Identity Reconciliation Alert Rules (Prometheus examples)
Use the gauges from identity-metrics.md to wire alerts. Replace label selectors to match your OTEL→Prometheus pipeline (or the Prometheus /metrics bridge when enabled via the monitoring bridge change).
groups:
- name: identity-reconciliation
rules:
# Promotion blocked by policy (missing hostname/fingerprint/persistence)
- alert: IdentityPromotionPolicyBlocked
expr: identity_promotions_blocked_policy_last_batch > 0
for: 10m
labels:
severity: warning
annotations:
summary: "Identity promotions blocked by policy"
description: "Latest reconciliation batch had {{ $value }} policy-blocked sightings. Investigate promotion thresholds or missing identifiers."
# Shadow backlog — promotions ready but shadow mode prevents attach
- alert: IdentityPromotionShadowBacklog
expr: identity_promotions_shadow_ready_last_batch > 0
for: 30m
labels:
severity: warning
annotations:
summary: "Shadow backlog accumulating"
description: "Shadow mode sees {{ $value }} policy-ready sightings. Enable auto-promotion or relax policy if appropriate."
# Reconciliation stalled
- alert: IdentityPromotionStalled
expr: identity_promotion_run_age_ms > 900000
for: 15m
labels:
severity: critical
annotations:
summary: "Identity reconciliation not running"
description: "Last promotion run older than {{ $value }} ms. Check core scheduler/reaper health."
# Zero promotions with blocks
- alert: IdentityPromotionThroughputDrop
expr: (identity_promotions_last_batch == 0) and (identity_promotions_blocked_policy_last_batch > 0)
for: 20m
labels:
severity: warning
annotations:
summary: "Promotions halted due to policy"
description: "No promotions are occurring while policy blocks persist. Likely misconfiguration or missing identifiers."
# Surge detection
- alert: IdentityPromotionVolumeSurge
expr: identity_promotions_attempted_last_batch > (2 * clamp_min(identity_promotions_attempted_last_batch offset 1h, 1))
for: 10m
labels:
severity: info
annotations:
summary: "Sighting volume surge"
description: "Attempted promotions jumped above 2x the 1h baseline. Check for replay or discovery floods."

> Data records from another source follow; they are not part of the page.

-- ==== Sys2Proof/Machine/RegMap.lean ====
section
/-! DEFINITION. The register map of BAR0 (R370, R371 and the register tables of every chapter): each
register's offset, its reset value and the access code of its bits (R10). -/

namespace Sys2Proof.Machine

/-- One register of a block: `count` words from block offset `off`, `stride` bytes apart.
`read` marks the bits that read back, `rw` those a write stores, `w1c` the W1C status bits and
`cnts` the W1C counter fields as (high bit, low bit). -/
structure RegRow where
  off : Nat
  count : Nat
  stride : Nat
  reset : Word
  read : Word
  rw : Word
  w1c : Word
  cnts : List (Nat × Nat)

/-- One block of BAR0: `count` replicas of `stride` bytes from `base`, and the registers of one replica. -/
structure RegBlock where
  base : Nat
  count : Nat
  stride : Nat
  regs : List RegRow

/-- The registers of block GLB (R372 of 20_register_map.md). -/
def regsGlb : List RegRow :=
  [⟨0x0, 1, 0, 0x724000B1, 0xFFFF00FF, 0x0, 0x0, []⟩,
   ⟨0x4, 1, 0, Config.uid.setWidth 32, 0xFFFFFFFF, 0x0, 0x0, []⟩,
   ⟨0x8, 1, 0, (Config.uid >>> 32).setWidth 32, 0xFFFFFFFF, 0x0, 0x0, []⟩,
   ⟨0xC, 1, 0, 0x8081A18, 0xFFFFFFFF, 0x0, 0x0, []⟩,
   ⟨0x10, 1, 0, 0x0, 0x1FFFF, 0x0, 0x0, []⟩,
   ⟨0x14, 1, 0, 0x1, 0x1FFFF, 0x1FFFF, 0x0, []⟩,
   ⟨0x18, 1, 0, 0x0, 0xFFFF, 0xFFFF, 0x0, []⟩,
   ⟨0x1C, 1, 0, 0x0, 0xFFFFFFFF, 0x0, 0x0, [(31, 0)]⟩,
   ⟨0x20, 1, 0, 0x0, 0xFFFF, 0x0, 0x0, []⟩,
   ⟨0x24, 1, 0, 0x0, 0xFFFFFF, 0x0, 0x0, []⟩,
   ⟨0x28, 1, 0, 0x0, 0x3FFFFFF, 0x0, 0x0, []⟩,
   ⟨0x2C, 1, 0, 0x0, 0xFFFFFF, 0x0, 0x0, []⟩]

/-- The registers of block SUP (R369 of 19_power_up.md). -/
def regsSup : List RegRow :=
  [⟨0x0, 1, 0, 0x300, 0xFFF, 0x0, 0x400, []⟩,
   ⟨0x4, 1, 0, 0x0, 0xFF, 0x0, 0xFF, []⟩,
   ⟨0x8, 1, 0, 0, 0x7F, 0x0, 0x0, []⟩,
   ⟨0xC, 1, 0, 0x0, 0x0, 0x0, 0x0, []⟩,
   ⟨0x10, 4, 4, 0x0, 0xFFFFFFFF, 0x0, 0x0, [(31, 16), (15, 0)]⟩]

/-- The registers of block POS (R40 of 02_position_and_time.md). -/
def regsPos : List RegRow :=
  [⟨0x0, 1, 0, 0x200, 0x3FF, 0x3FF, 0x0, []⟩,
   ⟨0x4, 1, 0, 0x8, 0x3FF, 0x3FF, 0x0, []⟩,
   ⟨0x8, 1, 0, 0xC350, 0xFFFFF, 0xFFFFF, 0x0, []⟩,
   ⟨0xC, 1, 0, 0x1, 0x1FF, 0x0, 0x170, []⟩,
   ⟨0x10, 1, 0, 0x0, 0xFFFFFFFF, 0x0, 0x0, []⟩,
   ⟨0x14, 1, 0, 0x0, 0xFFFFFFFF, 0x0, 0x0, []⟩,
   ⟨0x18, 1, 0, 0x0, 0xFFFFFFFF, 0x0, 0x0, []⟩,
   ⟨0x1C, 1, 0, 0x0, 0xFFFFFFFF, 0x0, 0x0, []⟩,
   ⟨0x20, 1, 0, 0x0, 0xFFFFFFFF, 0x0, 0x0, []⟩,
   ⟨0x24, 1, 0, 0x0, 0xFFFFFFFF, 0x0, 0x0, []⟩,
   ⟨0x28, 1, 0, 0x0, 0xFFFFFFFF, 0xFFFFFFFF, 0x0, []⟩,
   ⟨0x2C, 1, 0, 0x0, 0xFFFF, 0xFFFF, 0x0, []⟩]
  ++ [⟨0x30, 1, 0, 0x0, 0xFFFFFFFF, 0x0, 0x0, []⟩,
   ⟨0x34, 1, 0, 0x0, 0xFFFFFFFF, 0x0, 0x0, [(31, 16), (15, 0)]⟩,
   ⟨0x38, 1, 0, 0xA00, 0xFFFFFF, 0xFFFFFF, 0x0, []⟩,
   ⟨0x3C, 1, 0, 0x1000000, 0xFFFFFFFF, 0xFFFFFFFF, 0x0, []⟩,
   ⟨0x40, 1, 0, 0x0, 0x0, 0x0, 0x0, []⟩]
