-- ==== Sys2Proof/Machine/State.lean ====
section
/-! DEFINITION. The state of the block: its register file, its memories, the hidden state of every
unit, what it has emitted, and the queue of waiting commands. -/

namespace Sys2Proof.Machine

/-! ### Position and time (02_position_and_time.md) -/

/-- An instant: `ref` on the reference clock in units of 62.5 ps, and `dev`, the device time of R395 in
units of 2^-37 ns. -/
structure Inst where
  ref : Nat
  dev : Nat
  deriving DecidableEq, Repr

/-- Up to reference time `upTo` the counter ran from device time `dev` at that time backward with increment `inc` (R395):
the law of the time before a change of increment, a STEP or a SET. -/
structure TimeBreak where
  upTo : Nat
  dev : Nat
  inc : BitVec 40
  deriving DecidableEq, Repr

/-- A glitch-filter hold in progress (R29): the new level, its threshold crossing, and the reference
time at which it has been held long enough. -/
structure Hold where
  level : Bool
  cross : Inst
  due : Nat
  deriving DecidableEq, Repr

/-- A counted transition of the current tick, as it left the channel (R35): strike points and keys are tested against it
at the end of the tick. -/
structure Eval where
  fwd : Bool
  cross : Inst
  base : Pos48
  hwm : Pos48
  valid : Bool
  span : Nat
  deriving DecidableEq, Repr

/-- What a jump of the current tick was to keys (R36, R38): forward by a load, or backward by a load or a zero. -/
inductive Jump where
  | forward | backward
  deriving DecidableEq, Repr

/-- One position channel (R28 to R39). -/
structure PosCh where
  /-- levels at the balls, and holds in progress -/
  rawA : Bool := true
  rawB : Bool := true
  rawZ : Bool := true
  holdA : Option Hold := none
  holdB : Option Hold := none
  holdZ : Option Hold := none
  /-- filtered levels, and the A/B state the quadrature machine last adopted -/
  filtA : Bool := true
  filtB : Bool := true
  filtZ : Bool := true
  quadA : Bool := true
  quadB : Bool := true
  /-- position without the running fraction (R33) -/
  base : Pos48 := 0
  /-- the fraction where it does not run: at standstill, after a zero or a load -/
  frozen : Option Int := some 0
  hwm : Pos48 := 0
  /-- crossings of the last counted transitions of the run, newest first (R33) -/
  run : List Nat := []
  /-- crossing of the last counted transition -/
  last : Option Inst := none
  /-- direction of the last counted transition -/
  fwd : Bool := true
  /-- a transition has been counted since reset -/
  moved : Bool := false
  standstill : Bool := true
  /-- the next counted transition begins a new run -/
  fresh : Bool := true
  /-- motion accumulated for the slip check, without the running fraction (R39) -/
  slip : Int := 0
  /-- the fraction that a zero or a load has ended, part of the motion until the next counted transition (R39) -/
  carried : Int := 0
  /-- an accepted change of A (true) or B that a change of the other within 1 ns, still in its filter, may make a double
  transition (R30) -/
  wait : Option (Bool × Hold) := none
  /-- transitions counted in the current tick, oldest first, and a jump made in it (R35) -/
  evals : List Eval := []
  jump : Option Jump := none
  deriving DecidableEq, Repr

/-- The route filter (R48): the delay in use, the latest measurement, the end of a hold. -/
structure Route where
  dest : Option Int := none
  latest : Int := 0
  holdEnd : Option Nat := none
  deriving DecidableEq, Repr

/-- A TIME_OUT train as armed (R45). -/
structure Train where
  start : Nat
  period : Nat
  width : Nat
  /-- number of edges; none: endless -/
  count : Option Nat
  /-- next edge not yet emitted -/
  k : Nat
  deriving DecidableEq, Repr

/-- The time unit (R41 to R48). -/
structure Tim where
  ns : BitVec 64 := 0
  fr : BitVec 32 := 0
  /-- the 40-bit increment in force -/
  inc : BitVec 40 := 0x0200000000
  /-- earlier laws of the counter, newest first, over the last 2 µs (R395) -/
  breaks : List TimeBreak := []
  /-- the last tick jumped forward: the count in ns that it would have had without (R43) -/
  jumpFrom : Option Nat := none
  /-- TIM_INC_NS has been written since the last tick -/
  incWritten : Bool := false
  /-- STEP values pulsed since the last tick, and the last SET -/
  steps : List Word := []
  set : Option (BitVec 64) := none
  /-- reference time of the last PPS edge or counted miss -/
  ppsLast : Option Nat := none
  train : Option Train := none
  /-- end of the TIME_OUT pulse in progress, device time in ns -/
  pulseEnd : Option Nat := none
  /-- outstanding PTM exchange: reference time and t1 in ns -/
  ptmOut : Option (Nat × BitVec 64) := none
  /-- t1 and t4 of the previous exchange -/
  ptmPrev : Option (BitVec 64 × BitVec 64) := none
  /-- reference time at which the automatic interval began -/
  ptmAuto : Nat := 0
  route : Route := {}
  deriving DecidableEq, Repr

/-! ### Strikes (03_strike_and_lockstep.md) -/

/-- An entry of a group's strike record (R64): stamp, position, instant in units of 62.5 ps. -/
structure StrikeRec where
  stamp : BitVec 21
  pos : Pos48
  time : BitVec 68
  deriving DecidableEq, Repr

/-- A predicted strike point and the reference time of its instant (R55). -/
structure Predict where
  p : Pos48
  at_ : Nat
  deriving DecidableEq, Repr

/-- A strike that step 3 of R60 has decided and that is still to be issued: an idle one, or an interpolated one, with its
position and instant. -/
structure Decided where
  idle : Bool
  pos : Pos48
  inst : Inst
  deriving DecidableEq, Repr

/-- One strike group (R51 to R64). -/
structure StkGrp where
  next : Pos48 := 0
  seq : BitVec 16 := 0
  /-- reference time of the last issued strike's instant -/
  last : Option Nat := none
  preds : List Predict := []
  /-- strikes past step 3 of R60, oldest first -/
  decided : List Decided := []
  /-- reference time of the next idle strike while the cadence runs -/
  idle : Option Nat := none
  /-- a manual strike to test in the current tick, and one pulsed in it, to test in the next (R60) -/
  manual : Bool := false
  manualNext : Bool := false
  /-- the most recent issued strikes, newest first, at most 256 -/
  recs : List StrikeRec := []
  deriving DecidableEq, Repr

/-- A strike scheduled at a port (R61): its stamp and the reference time of its first bit. -/
structure Sched where
  stamp : BitVec 21
  at_ : Nat
  deriving DecidableEq, Repr

/-! ### The ledger (15_ledger.md) -/

/-- A ledger write waiting or in progress (R304). -/
inductive LdgReq where
  /-- a twin-slot record of a T24 kind; `head` for CAL_SUM -/
  | twin (kind : Byte) (head : Nat) (body : List Byte)
  | shutdown (body : List Byte)
  /-- an event log entry (R312) -/
  | log (code : BitVec 16) (src : Byte) (urgent : Bool) (time : BitVec 64) (data : List Byte)
  /-- a user record written by LWR (R314) -/
  | user (t : Thr) (kind : Byte) (body : List Byte)
  /-- a record of CAL_SUM or a user kind mirrored with its SEQ (R338) -/
  | copy (kind : Byte) (head : Nat) (body : List Byte) (seq : Word)
  /-- a user kind's release (R314) -/
  | ufree (kind : Byte)
  /-- bytes written through the window (R302) -/
  | raw (bytes : List (Nat × Byte))
  deriving DecidableEq, Repr

/-- The write in progress: its request and the pages still to program, the one being programmed
first (R303). -/
structure LdgProg where
  req : LdgReq
  /-- the SEQ that the record takes; 0 where it has none -/
  seq : Word
  pages : List (List (Nat × Byte))
  deriving DecidableEq, Repr

/-- An access to the ledger window held while a page is programmed (R305): a read, a write, or the access of a
stalled thread. -/
inductive Held where
  | read (r : Requester) (off : Nat)
  | write (r : Requester) (off : Nat) (val : Word) (be : BitVec 4)
  | thread (t : Thr)
  deriving DecidableEq, Repr

/-- The ledger (R300 to R317). -/
structure Ldg where
  bytes : SMap Byte := []
  queue : List LdgReq := []
  /-- those of the queue that a low supply has delayed and that are counted (R317) -/
  delayed : List LdgReq := []
  prog : Option LdgProg := none
  /-- accesses held while a page is programmed (R305) -/
  held : List Held := []
  /-- reference time at which the last non-urgent log entry was queued (R313) -/
  lastLog : Option Nat := none
  /-- reference time at which the last JSUM was queued; a JSUM is wanted (R310) -/
  lastJsum : Option Nat := none
  wantJsum : Bool := false
  /-- SEQ of the last JSUM written (R355) -/
  jsumSeq : Word := 0
  /-- reference time of the last COUNTERS period (R310) -/
  lastCounters : Nat := 0
  /-- COUNTERS: power cycles, shutdowns, warm resets, SEQ of the newest shutdown record counted -/
  powerCycles : Word := 0
  shutdowns : Word := 0
  warmResets : Word := 0
  shutSeq : Word := 0
  /-- strikes counted in the record when it was selected -/
  strikesBase : BitVec 64 := 0
  deriving DecidableEq, Repr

# Drift over baseline (50k demo default; adjust per env)
- alert: IdentityDriftExceeded
expr: identity_cardinality_drift_percent > 3
for: 10m
labels:
severity: warning
annotations:
summary: "Identity drift above tolerance"
description: "Device inventory is {{ printf \"%.0f\" $value }}%% over baseline. Check faker inputs, promotion policy, and blocked merges."
# Promotion paused because drift guard is on
- alert: IdentityPromotionPausedOnDrift
expr: identity_cardinality_blocked == 1
for: 5m
labels:
severity: critical
annotations:
summary: "Identity promotion paused due to drift"
description: "Promotion is paused because drift exceeded tolerance. Review baseline, unblock intentional growth, or investigate duplicate strong IDs."
# Missing scrapes (bridge or OTEL pipeline broken/disabled)
- alert: IdentityMetricsMissing
expr: absent(identity_promotions_attempted_last_batch)
for: 5m
labels:
severity: warning
annotations:
summary: "Identity metrics not present"
description: "Prometheus cannot find identity promotion metrics. Confirm identity reconciliation is enabled and `/metrics` is being scraped via OTEL bridge."
Dashboard suggestions
- Single-stat panels for attempted, promoted, eligible-auto, shadow-ready, blocked-policy.
- Time-series for attempted/promoted/blocked to visualize trends after policy changes.
- Run age/timestamp side by side with a 15m threshold line.
- Drift panels:
identity_cardinality_drift_percentwith tolerance lines and a single-stat foridentity_cardinality_blocked.